Virtual DataPort can create data sources that use search indexes built using Denodo Aracne.
To create a new Aracne data source, right-click on the Elements Tree and click New > Data source > Aracne.
The Tool will display the dialog to create the data source.
The following data are requested in this dialog:
- Name. Name of the new data source.
- Host name. Host where Aracne Index/Search Engine is running.
- Port. Port where the Aracne Index/Search Engine (not the Aracne Server) is listening to connections. The default port is 9000.
- Login and Password. Credentials to access Aracne Index.
In the Metadata tab, you can set the folder where the data source will be stored and provide a description.
When editing the data source, you can also change its owner by clicking the button . Click Save to create the data source.
Click Create base view to display the indexes contained in the Aracne server and their fields (see Description of an Aracne data source).
To search a schema, type its name or the name of one of its fields in the box located at the top of the dialog. The list will only show the elements whose name contains the text you entered.
Click Create Base View beside the index you want to extract data from (see Creating an Aracne base view). The Tool will display the schema that the new view will have. In this dialog, you can change the name of the base view, change the name and type of its fields and remove the fields you do not need.
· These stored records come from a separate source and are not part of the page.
/-- Word 0 of a record (R220). -/
def causeWord (c : Cause) (cx : Nat) (mult noctx : Bool) : W64 :=
  BitVec.ofNat 64 (c.code.toNat * 2 ^ 56 + c.kind % 4 * 2 ^ 54 + ofBool mult * 2 ^ 53 + ofBool noctx * 2 ^ 52 +
    (if noctx then 0 else cx % 4 * 2 ^ 50 + c.rule % 64 * 2 ^ 44 + c.word % 32 * 2 ^ 39) + c.opcode.toNat * 2 ^ 31 +
    c.unit.toNat * 2 ^ 28 + c.lane.toNat * 2 ^ 24 + c.exp.toNat * 2 ^ 21 + c.obs.toNat * 2 ^ 18)
/-- The record of a cause in a context of a core (R220). -/
def recordOf (s : State) (k cx : Nat) (c : Cause) (mult noctx : Bool) : Record :=
  let x := ctxOf s k cx
  { w0 := causeWord c cx mult noctx
    w1 := BitVec.ofNat 64 (x.lx * 2 ^ 39 + x.ly * 2 ^ 31 + x.lc % 4 * 2 ^ 29 + (coreOf s k).seq.toNat * 2 ^ 17 + k)
    w2 := x.rounds
    w3 := c.info }
/-- SEQ of a record (R220). -/
def recordSeq (r : Record) : Nat := bits r.w1 28 17
/-- An entry of a cluster's handler chain, when valid: the logical core and the context (08_cluster, R253). -/
def handlerEntry (s : State) (cl n : Nat) : Option (Nat × Nat × Nat) :=
  let e := (clusterOf s cl).hch.toNat >>> (16 * n)
  let (cx, cy) := clusterPlace cl
  if n < 4 && e.testBit 15 then some (12 * cx + e / 2 ^ 11 % 16, 8 * cy + e / 2 ^ 8 % 8, e / 2 ^ 6 % 4) else none
/-- The chain position of a context, when it is a handler of its cluster. -/
def chainPosition (s : State) (k cx : Nat) : Option Nat :=
  let x := ctxOf s k cx
  (List.range 4).find? (fun n => handlerEntry s (clusterKey k) n == some (x.lx, x.ly, x.lc))
/-- The handler chain is exhausted: HALT is set, and every context of the cluster stops at its next round boundary
(08_cluster, R254). -/
def haltCluster (s : State) (cl : Nat) : State :=
  let s := setCluster s cl { clusterOf s cl with halt := true }
  { s with core := s.core.map (fun e => if clusterKey e.1 == cl then (e.1, { e.2 with halted := true }) else e) }
/-- A record sent to an entry of the cluster's chain on CTL; past the last valid entry the cluster halts and the host is told
(08_cluster, R253, R254). -/
def sendRecord (s : State) (k entry : Nat) (r : Record) (from_ : Nat) (fm : Bool) : State :=
  let cl := clusterKey k
  match handlerEntry s cl entry with
  | some (x, y, _) =>
    match boundAt s k x y with
    | some (dst, _) => sendFlit s 3 k dst (.record entry r from_ fm)
    | none => hostEvent (haltCluster s cl) 2 255 (ctxOf s k (bits r.w0 51 50)).region r
  | none => hostEvent (haltCluster s cl) 2 255 (ctxOf s k (bits r.w0 51 50)).region r
/-- A record written into its core's ring, newest first, four kept (R221). -/
def keepRecord (s : State) (k : Nat) (r : Record) : State :=
  let c := coreOf s k
  setCore s k { c with ring := (r :: c.ring).take 4, seq := c.seq + 1 }
/-- A machine check of units 0 to 7, and ABFT_MULTI, set SUSPECT at once (R208). -/
def suspectOf (s : State) (k : Nat) : State :=
  let c := coreOf s k
  noteSuspect (setCore s k { c with bucket := putBits c.bucket 31 31 1 }) k true
/-- The cause of a stream engine's machine check: unit 7, INFO the stream, no rule (R206, R220). -/
def engineCause (q : Nat) (exp obs : BitVec 3) : Cause :=
  { code := 0x02, kind := 2, rule := 0, word := 0, opcode := 0, unit := 7, lane := 0, exp := exp, obs := obs,
    info := BitVec.ofNat 64 (q % 4) }
/-- The taking of a trap or machine check: the record enters the ring, goes to the handler chain under the FM given and is counted, and
the context is marked trapped unless it has a trap outstanding or has ended (R219; 03_core_numbers, R101). -/
def takeTrap (s : State) (k cx : Nat) (fm : Bool) (c : Cause) (mult : Bool) : State :=
  let r := recordOf s k cx c mult false
  let s := keepRecord s k r
  let s := if c.kind == 2 then suspectOf s k else s
  let (entry, from_) := match chainPosition s k cx with | some n => (n + 1, n) | none => (0, 255)
  let s := sendRecord s k entry r from_ fm
  let x := ctxOf s k cx
  let x := { x with cnt := vset x.cnt 11 (satAdd (vget x.cnt 11 0) 1) }
  setCtx s k cx (if x.trap.isNone && !x.ended then { x with trap := some r, trapFm := fm } else x)
/-- A record that concerns no context: sent and kept, and nothing stops (R219). What its word 1 and its word 2 hold of a context's
identity and rounds the spec does not say: they are those of slot 0 (DESIGN CHOICE, log entry 97). -/
def takeUnitCheck (s : State) (k : Nat) (c : Cause) : State :=
  let r := recordOf s k 0 c false true
  let s := keepRecord s k r
  let s := if c.kind == 2 then suspectOf s k else s
  sendRecord s k 0 r 255 false
/-- A trap that reaches a context outside a round: it is raised at the core's next round boundary (R219). -/
def trapAtBoundary (s : State) (k cx : Nat) (c : Cause) : State :=
  let r := recordOf s k cx c false false
  let o := coreOf s k
  setCore s k { o with traps := o.traps ++ [(cx, r)] }
/-- A resume message acting at a core's round boundary: RESUME, DISABLE, END or HOLD of the trap whose record has the SEQ; any
other message is discarded and counted in STALE_TRET (R227). -/
def applyTret (s : State) (k cx seq action : Nat) : State :=
  let x := ctxOf s k cx
  match x.trap with
  | some r =>
    if recordSeq r == seq && x.resident then
      match action % 4 with
      | 0 => setCtx s k cx { x with trap := none }
      | 1 => setCtx s k cx { x with trap := none, en := x.en &&& ~~~(1#64 <<< bits r.w0 49 44) }
      | 2 => setCtx s k cx { x with trap := none, ended := true }
      | _ => hostEvent s 1 0 x.region r
    else
      let c := coreOf s k
      setCore s k { c with cnt := vset c.cnt 7 (satAdd (vget c.cnt 7 0) 1) }
  | none =>
    let c := coreOf s k
    setCore s k { c with cnt := vset c.cnt 7 (satAdd (vget c.cnt 7 0) 1) }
The Aracne base views will have an attribute of the appropriate type for each field of the Aracne index. Usually, Aracne indexes are used to index the data extracted by Denodo Scheduler jobs and their schema depends on the type of executed job (see the Denodo Scheduler Administration Guide for further details). The figure above shows the fields in an index created by the documents exported by a Scheduler job of type ARN.
The following subsection (Accessing the Most Relevant Terms of a Document) explains how to use the “Create main terms” button, beside each field of the view.
In the Metadata tab, you can set the folder where the base view will be stored and provide a description.
When editing the base view, you can also change its owner by clicking the button .
Click Save to create the base view.
The most common way of querying the base relations built from Aracne
sources is using the
CONTAINS operator, which runs complex Boolean
searches on indexed textual data (see section Support for the Contains Operator of Each Source Type of the
Accessing the Most Relevant Terms of a Document¶
Denodo Aracne is capable of automatically generating the most relevant words of a document or one of its fields, according to the TFIDF (Term Frequency Inverse Document Frequency) relevance measurement. This section explains how to access these terms.
The most relevant terms the document are accessed as new fields of the base view. To create a new field in the base view containing the most relevant terms of the value of a document field, click Create main terms next to the type of the field.
For example, to add a new attribute containing the most relevant terms
searchablecontent field, click Create main terms
alongside its type. Adding an attribute with the most relevant terms of
the searchablecontent field shows the new attribute:
The new attribute
searchablecontent_MAIN_TERM will contain an array
of registers. Each register of the array contains two subfields:
The relevant term. The default name of this field is the name of the field with the suffix
_TERM. In this case, the name will be
Its position in the list of the most relevant. The default name of this field is the name of the field with the suffix
_SCORE. In this example, the name will be
The most relevant term takes position 1.
When creating these new attributes, you can specify two parameters:
- Number of main terms. Maximum number of relevant terms to be included for each document.
- Filter main terms words. This is the list of “usual words” (separated by commas) that must not appear among the most relevant terms for this field. If the list of relevant terms generated by Aracne includes any of those, they will be removed from the list. It is important to note that only usual words specific to the application must be specified. The usual words in the language used such as articles, pronouns, etc. (commonly known as “stopwords”) are already eliminated by Denodo Aracne. The list of usual words may be contained in a file. The file specified must be a text file, where the words will be separated by commas.
At the bottom of the dialog, in the General words to filter main terms box, you can enter a list of “usual words” common to all the fields of the base view. Once again, you do not have to worry about specifying usual words in the language such as articles, pronouns, etc. because they are already eliminated by Denodo Aracne.
The value of these parameters can be modified later in the “Wrapper specific configuration” dialog, in the “Search Methods” tab of the view’s “Options” (see section Configuration Properties for Specific View Types).